Unlike "The Corrections," the topics are almost never personal (although they are often treated in a personal way). It discusses writing, reading, and the role of the author and literature, but also the issues of privacy, mail, cigarettes, cities, and prisons. Franzen writes a couple of personal essays: "My Father's Brain," which is very moving despite the apparently ascetic tone, and "Erika Imports," very short and, personally, forgettable.
I find Franzen's apocalyptic approach towards the dominant technology and culture/reading/writing seen as progressively losing in today's society decidedly exaggerated, at least in tone if not in content.
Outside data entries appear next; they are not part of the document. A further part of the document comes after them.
/-- Write the next burst, of k words, indivisibly; the count takes it in (R61, R63). -/
def State.putBurst (s : State) (e k : Nat) : Got State :=
  let g := s.engine e
  let ws := g.gather.take k
  (s.putWords e g ws).bind fun s1 =>
    .val ((s1.cleanLine e g ws).updEngine e fun h =>
      { h with gather := h.gather.drop k, n := h.n + k, wait := none, hostWait := none })

/-- A popped word of a subscription: a whole unit gives a space token (R48, R67). -/
def State.popSub (s : State) (g : Engine) : Engine :=
  if recSrcKind g.record = 4 then
    let unit := match tget? s.pushes (recSrcSel g.record).toNat with | some u => u.unit | none => 1
    if g.popped + 1 = unit then { g with popped := 0, tokens := g.tokens + 1 } else { g with popped := g.popped + 1 }
  else g

/-- Read one source word of a running engine into its gather buffer: the state and the line it was read from. -/
def State.getWord (s : State) (e : Nat) : Got (State × Int) :=
  let g := s.engine e
  let m := g.n + g.held.length + g.gather.length
  (s.elemRel g m).bind fun r =>
    (r.1.readSrc e (r.1.engine e) m r.2).bind fun w =>
      let p := w.s.popSub w.g
      .val (w.s.updEngine e fun h =>
        { h with gather := h.gather ++ [(r.2, w.v)], rbuf := p.rbuf, node := p.node, ended := p.ended, popped := p.popped
                 tokens := p.tokens, wait := none, hostWait := none }, w.line)

/-- Words that an engine has taken from its source. -/
def Engine.taken (g : Engine) : Nat := g.n + g.held.length + g.gather.length

/-- Whether a source is a buffer of the engine, whose words stand in no line. -/
def Engine.buffers (g : Engine) : Bool := recSrcKind g.record == 4 || recSrcKind g.record == 5

/-- The line of device or host memory, or the sector of a tile, that an element of the source falls in (R61). -/
def State.srcLine (s : State) (g : Engine) (rel : Int) : Int :=
  match recSrcKind g.record with
  | 1 => ((g.slot (recSrcSel g.record).toNat).getD {}).start (g.srcBase.toInt + rel) / 32
  | 2 => ((g.srcBase + BitVec.ofInt 64 rel).toNat / 64 : Nat)
  | _ =>
    let p := (((s.launch (s.launchOf g.ctx)).endp? (recSrcSel g.record).toNat false).map fun p => p.addr.toNat).getD 0
    ((p : Int) + g.srcBase.toInt + rel) / 64

/-- Whether the next word may belong to the burst from a line: the address of its element is in it. A buffer and a linked list show
it only as the word is read. -/
def State.sameLine (s : State) (e : Nat) (line : Int) : Got (State × Bool) :=
  let g := s.engine e
  if g.buffers || recLinked g.record then .val (s, true)
  else (s.elemRel g g.taken).bind fun r => .val (r.1, s.srcLine g r.2 == line)

/-- Go on reading while the words stand in one line of the source (R61, R290): where it must wait to know whether the next word does,
or for that word, the burst waits. -/
def State.getMore (s : State) (e : Nat) (line : Int) : Nat → Got State
  | 0 => .val s
  | fuel + 1 =>
    if (s.engine e).count ≤ (s.engine e).taken then .val s
    else
      match s.sameLine e line with
      | .stall s1 why => .stall s1 why
      | .fault _ _ _ _ => .val s
      | .val (s1, false) => .val s1
      | .val (s1, true) =>
        match s1.getWord e with
        | .val v => if v.2 = line then v.1.getMore e line fuel else .val s1
        | .stall s2 why => if (s.engine e).buffers then .val s else .stall s2 why
        | .fault _ _ _ _ => .val s

/-- Read the next burst of the source: every word that stands in its line, or, where one must wait, none (R61, R290); of a receive
buffer, whose words stand in none, 64 at most. -/
def State.getBurst (s : State) (e : Nat) : Got State :=
  let g := s.engine e
  (s.getWord e).bind fun v =>
    match v.1.getMore e v.2 (if g.buffers then 63 else g.count) with
    | .stall s1 why => .stall (s1.updEngine e fun h => { g with runs := h.runs, hostWait := h.hostWait }) why
    | r => r

/-- A running engine waits: one whose same access goes on waiting keeps the time it began (R81). -/
def State.engineWaits (s : State) (e : Nat) (why : WaitWhy) : State :=
  s.updEngine e fun g => { g with wait := match g.wait with
    | some w => if w.why = why then some w else some ⟨why, s.clock⟩
    | none => some ⟨why, s.clock⟩ }

/-- Whether a queue has a free slot in this core cycle: a slot freed in it is free from the next (R116). -/
def Queue.roomPast (q : Queue) (clock held : Nat) : Bool := decide (q.toks.length + (if q.popAt = clock + 1 then 1 else 0) + held < 4)
def Queue.hasRoom (q : Queue) (clock : Nat) : Bool := q.roomPast clock 0

/-- Enter a token in the order of arrival; of two that arrive in the same core cycle, the one that was sent first goes first: R116
gives the order of arrival only (DESIGN CHOICE, log 87). -/
def insTok (l : List Tok) (t : Tok) : List Tok :=
  match l with
  | [] => [t]
  | u :: r => if u.arr ≤ t.arr then u :: insTok r t else t :: u :: r

/-- A token enters a queue. -/
def Queue.push (q : Queue) (t : Tok) : Queue := { q with toks := insTok q.toks t }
However, his reflections are interesting, especially when he asks if it is correct for the author to write for the public or for art (i.e., is it correct to lower oneself to the level of the public or is it better to respect artistic integrity?), whether to try to create a social novel or simply talk about what interests him. It is interesting when he asks what is the role of the writer and literature today, and how influential the advent of television and technology is. Of course, often the essays are clearly dated (we are mainly talking about the 1990s), but certain thematic knots are still current.
In hindsight, I admit that it was not a very enlightened choice. Many of the proposed essays deal with topics that do not interest me, although I must admit that the author always manages to be pleasant in his approach.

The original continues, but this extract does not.